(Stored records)
· · ·
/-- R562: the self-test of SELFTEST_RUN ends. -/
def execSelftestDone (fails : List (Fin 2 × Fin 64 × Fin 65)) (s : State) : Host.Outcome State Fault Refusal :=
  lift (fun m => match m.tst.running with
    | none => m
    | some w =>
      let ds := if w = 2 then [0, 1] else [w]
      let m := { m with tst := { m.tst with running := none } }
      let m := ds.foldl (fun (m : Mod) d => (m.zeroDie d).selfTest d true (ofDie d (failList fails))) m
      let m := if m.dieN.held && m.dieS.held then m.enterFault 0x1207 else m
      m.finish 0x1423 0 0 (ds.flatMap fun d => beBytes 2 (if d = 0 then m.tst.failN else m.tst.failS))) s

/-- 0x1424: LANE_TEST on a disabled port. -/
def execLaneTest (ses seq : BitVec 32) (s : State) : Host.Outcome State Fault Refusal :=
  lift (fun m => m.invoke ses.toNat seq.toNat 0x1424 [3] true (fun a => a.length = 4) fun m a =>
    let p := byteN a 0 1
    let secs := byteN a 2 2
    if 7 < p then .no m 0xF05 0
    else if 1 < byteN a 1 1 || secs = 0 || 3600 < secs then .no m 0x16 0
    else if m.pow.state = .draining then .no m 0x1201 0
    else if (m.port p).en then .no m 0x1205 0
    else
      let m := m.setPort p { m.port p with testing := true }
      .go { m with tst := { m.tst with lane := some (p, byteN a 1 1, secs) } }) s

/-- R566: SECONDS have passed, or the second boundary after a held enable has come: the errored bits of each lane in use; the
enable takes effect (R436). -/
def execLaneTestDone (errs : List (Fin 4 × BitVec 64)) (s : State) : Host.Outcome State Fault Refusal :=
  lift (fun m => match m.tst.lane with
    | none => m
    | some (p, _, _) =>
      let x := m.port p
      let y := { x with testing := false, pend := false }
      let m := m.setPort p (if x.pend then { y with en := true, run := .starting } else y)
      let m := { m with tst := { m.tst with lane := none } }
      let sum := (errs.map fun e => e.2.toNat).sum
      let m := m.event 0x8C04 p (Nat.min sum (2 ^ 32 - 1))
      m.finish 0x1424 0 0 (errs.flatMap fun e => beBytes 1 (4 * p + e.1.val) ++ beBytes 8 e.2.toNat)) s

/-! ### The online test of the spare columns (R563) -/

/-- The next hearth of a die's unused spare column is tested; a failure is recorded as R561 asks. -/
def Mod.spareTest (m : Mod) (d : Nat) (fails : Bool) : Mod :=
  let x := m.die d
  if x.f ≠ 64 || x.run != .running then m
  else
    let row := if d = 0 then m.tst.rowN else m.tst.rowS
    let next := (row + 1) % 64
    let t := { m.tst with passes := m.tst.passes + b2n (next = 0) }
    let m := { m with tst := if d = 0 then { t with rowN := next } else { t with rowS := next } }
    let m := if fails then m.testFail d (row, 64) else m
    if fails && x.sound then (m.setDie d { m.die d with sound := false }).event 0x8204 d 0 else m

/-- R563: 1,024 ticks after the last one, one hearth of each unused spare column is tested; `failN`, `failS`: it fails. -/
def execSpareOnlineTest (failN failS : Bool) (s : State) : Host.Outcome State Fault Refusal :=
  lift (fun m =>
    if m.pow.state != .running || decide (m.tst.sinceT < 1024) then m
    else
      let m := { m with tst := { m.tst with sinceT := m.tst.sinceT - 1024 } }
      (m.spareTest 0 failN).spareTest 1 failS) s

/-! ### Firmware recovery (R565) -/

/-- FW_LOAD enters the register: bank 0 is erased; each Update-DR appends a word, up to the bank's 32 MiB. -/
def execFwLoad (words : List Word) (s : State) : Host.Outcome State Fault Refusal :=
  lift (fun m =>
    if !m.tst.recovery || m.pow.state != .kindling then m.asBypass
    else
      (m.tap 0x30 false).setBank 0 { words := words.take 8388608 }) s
· · ·
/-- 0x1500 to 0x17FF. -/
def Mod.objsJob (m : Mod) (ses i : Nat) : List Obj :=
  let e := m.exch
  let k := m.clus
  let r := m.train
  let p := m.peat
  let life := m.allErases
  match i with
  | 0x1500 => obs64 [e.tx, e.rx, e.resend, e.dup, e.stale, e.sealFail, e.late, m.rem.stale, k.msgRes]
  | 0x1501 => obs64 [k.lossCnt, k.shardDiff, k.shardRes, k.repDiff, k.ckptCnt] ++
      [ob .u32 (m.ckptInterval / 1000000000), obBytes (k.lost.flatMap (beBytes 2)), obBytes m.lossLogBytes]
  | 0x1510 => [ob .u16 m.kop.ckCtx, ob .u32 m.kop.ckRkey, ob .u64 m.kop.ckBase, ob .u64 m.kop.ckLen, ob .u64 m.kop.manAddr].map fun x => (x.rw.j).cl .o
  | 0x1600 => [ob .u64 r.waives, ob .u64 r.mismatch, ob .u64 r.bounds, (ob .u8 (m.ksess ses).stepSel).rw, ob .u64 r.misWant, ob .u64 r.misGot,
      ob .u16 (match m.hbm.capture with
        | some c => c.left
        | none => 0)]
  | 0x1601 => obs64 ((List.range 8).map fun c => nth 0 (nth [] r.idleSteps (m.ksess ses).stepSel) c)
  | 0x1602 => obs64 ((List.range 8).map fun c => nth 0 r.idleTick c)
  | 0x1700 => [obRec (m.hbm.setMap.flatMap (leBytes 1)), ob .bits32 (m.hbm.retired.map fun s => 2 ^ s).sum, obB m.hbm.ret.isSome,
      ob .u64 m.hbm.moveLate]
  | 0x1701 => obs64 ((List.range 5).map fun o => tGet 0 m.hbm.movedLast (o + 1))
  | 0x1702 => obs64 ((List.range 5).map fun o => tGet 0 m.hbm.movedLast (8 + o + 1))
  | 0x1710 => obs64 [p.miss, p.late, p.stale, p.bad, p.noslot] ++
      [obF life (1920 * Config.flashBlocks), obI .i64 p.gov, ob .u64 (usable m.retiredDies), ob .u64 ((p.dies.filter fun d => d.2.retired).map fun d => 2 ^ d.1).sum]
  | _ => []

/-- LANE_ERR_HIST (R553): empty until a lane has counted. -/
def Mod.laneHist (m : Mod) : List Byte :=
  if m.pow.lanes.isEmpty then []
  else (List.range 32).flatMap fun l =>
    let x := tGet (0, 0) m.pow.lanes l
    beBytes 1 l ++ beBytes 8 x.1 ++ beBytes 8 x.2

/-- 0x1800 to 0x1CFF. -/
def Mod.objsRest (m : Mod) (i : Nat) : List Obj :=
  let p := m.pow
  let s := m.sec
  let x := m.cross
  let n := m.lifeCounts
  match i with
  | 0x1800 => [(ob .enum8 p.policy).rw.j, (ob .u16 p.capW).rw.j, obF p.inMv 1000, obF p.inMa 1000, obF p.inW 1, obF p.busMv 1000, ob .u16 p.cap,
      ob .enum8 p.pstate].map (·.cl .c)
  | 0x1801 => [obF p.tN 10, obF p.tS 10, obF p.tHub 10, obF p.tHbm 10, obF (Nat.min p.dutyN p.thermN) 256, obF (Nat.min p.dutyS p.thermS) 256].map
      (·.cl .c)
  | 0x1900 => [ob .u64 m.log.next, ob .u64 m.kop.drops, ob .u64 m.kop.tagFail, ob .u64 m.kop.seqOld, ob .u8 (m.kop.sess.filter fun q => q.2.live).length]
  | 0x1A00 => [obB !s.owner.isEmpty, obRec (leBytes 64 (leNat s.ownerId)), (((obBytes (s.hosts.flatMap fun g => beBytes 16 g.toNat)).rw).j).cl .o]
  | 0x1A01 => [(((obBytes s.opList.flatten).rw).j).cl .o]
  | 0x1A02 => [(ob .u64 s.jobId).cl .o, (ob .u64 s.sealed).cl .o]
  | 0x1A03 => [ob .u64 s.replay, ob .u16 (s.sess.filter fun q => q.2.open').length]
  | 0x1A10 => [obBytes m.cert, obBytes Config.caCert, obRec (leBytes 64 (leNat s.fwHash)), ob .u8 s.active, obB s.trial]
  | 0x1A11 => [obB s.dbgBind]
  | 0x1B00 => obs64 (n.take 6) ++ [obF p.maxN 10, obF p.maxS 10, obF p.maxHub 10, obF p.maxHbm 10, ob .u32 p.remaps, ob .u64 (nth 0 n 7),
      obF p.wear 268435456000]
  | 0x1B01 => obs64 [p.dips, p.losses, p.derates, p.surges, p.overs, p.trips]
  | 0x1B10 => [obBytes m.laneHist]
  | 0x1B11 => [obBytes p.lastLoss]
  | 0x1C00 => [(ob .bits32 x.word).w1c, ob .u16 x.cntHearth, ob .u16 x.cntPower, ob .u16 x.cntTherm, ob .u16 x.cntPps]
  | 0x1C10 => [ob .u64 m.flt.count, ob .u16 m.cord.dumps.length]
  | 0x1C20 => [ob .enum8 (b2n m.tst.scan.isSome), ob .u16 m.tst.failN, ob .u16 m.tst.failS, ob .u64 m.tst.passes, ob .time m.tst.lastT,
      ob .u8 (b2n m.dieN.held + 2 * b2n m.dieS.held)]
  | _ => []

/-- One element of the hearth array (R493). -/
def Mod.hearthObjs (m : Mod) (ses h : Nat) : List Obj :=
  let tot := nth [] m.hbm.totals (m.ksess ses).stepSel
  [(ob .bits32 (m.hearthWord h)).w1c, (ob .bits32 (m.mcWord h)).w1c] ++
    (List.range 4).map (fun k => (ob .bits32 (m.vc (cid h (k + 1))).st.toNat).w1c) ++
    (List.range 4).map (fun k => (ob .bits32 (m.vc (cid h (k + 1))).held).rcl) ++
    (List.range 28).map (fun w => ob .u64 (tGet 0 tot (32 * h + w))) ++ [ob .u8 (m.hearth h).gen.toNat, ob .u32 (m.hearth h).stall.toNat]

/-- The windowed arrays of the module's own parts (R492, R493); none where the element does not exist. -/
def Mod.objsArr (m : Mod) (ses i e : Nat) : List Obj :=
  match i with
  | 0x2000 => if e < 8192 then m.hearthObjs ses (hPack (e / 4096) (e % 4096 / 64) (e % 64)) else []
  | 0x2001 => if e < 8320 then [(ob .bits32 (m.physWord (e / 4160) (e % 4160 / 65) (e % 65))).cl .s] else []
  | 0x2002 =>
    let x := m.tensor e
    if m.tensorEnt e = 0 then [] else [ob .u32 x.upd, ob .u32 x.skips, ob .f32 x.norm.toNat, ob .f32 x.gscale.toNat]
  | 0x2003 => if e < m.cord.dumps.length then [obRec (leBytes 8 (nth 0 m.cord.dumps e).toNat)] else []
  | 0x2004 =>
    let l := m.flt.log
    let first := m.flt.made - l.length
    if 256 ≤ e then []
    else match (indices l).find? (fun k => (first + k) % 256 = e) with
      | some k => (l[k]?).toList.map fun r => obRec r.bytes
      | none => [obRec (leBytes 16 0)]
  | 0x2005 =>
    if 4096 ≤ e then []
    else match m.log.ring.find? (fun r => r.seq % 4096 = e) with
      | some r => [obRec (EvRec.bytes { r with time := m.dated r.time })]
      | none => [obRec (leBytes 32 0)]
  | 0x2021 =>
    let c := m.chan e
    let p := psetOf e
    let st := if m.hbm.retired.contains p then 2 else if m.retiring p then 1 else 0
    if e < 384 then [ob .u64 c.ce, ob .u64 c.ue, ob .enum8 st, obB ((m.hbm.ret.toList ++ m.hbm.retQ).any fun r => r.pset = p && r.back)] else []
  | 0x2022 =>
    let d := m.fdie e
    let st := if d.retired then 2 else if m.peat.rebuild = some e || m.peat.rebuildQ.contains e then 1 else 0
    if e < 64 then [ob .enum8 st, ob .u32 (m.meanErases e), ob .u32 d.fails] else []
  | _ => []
· · ·
Among the records, find each line where the word "after" occurs, and copy it.

◆ **Your response**:
/-- R566: SECONDS have passed, or the second boundary after a held enable has come: the errored bits of each lane in use; the
/-- R563: 1,024 ticks after the last one, one hearth of each unused spare column is tested; `failN`, `failS`: it fails. -/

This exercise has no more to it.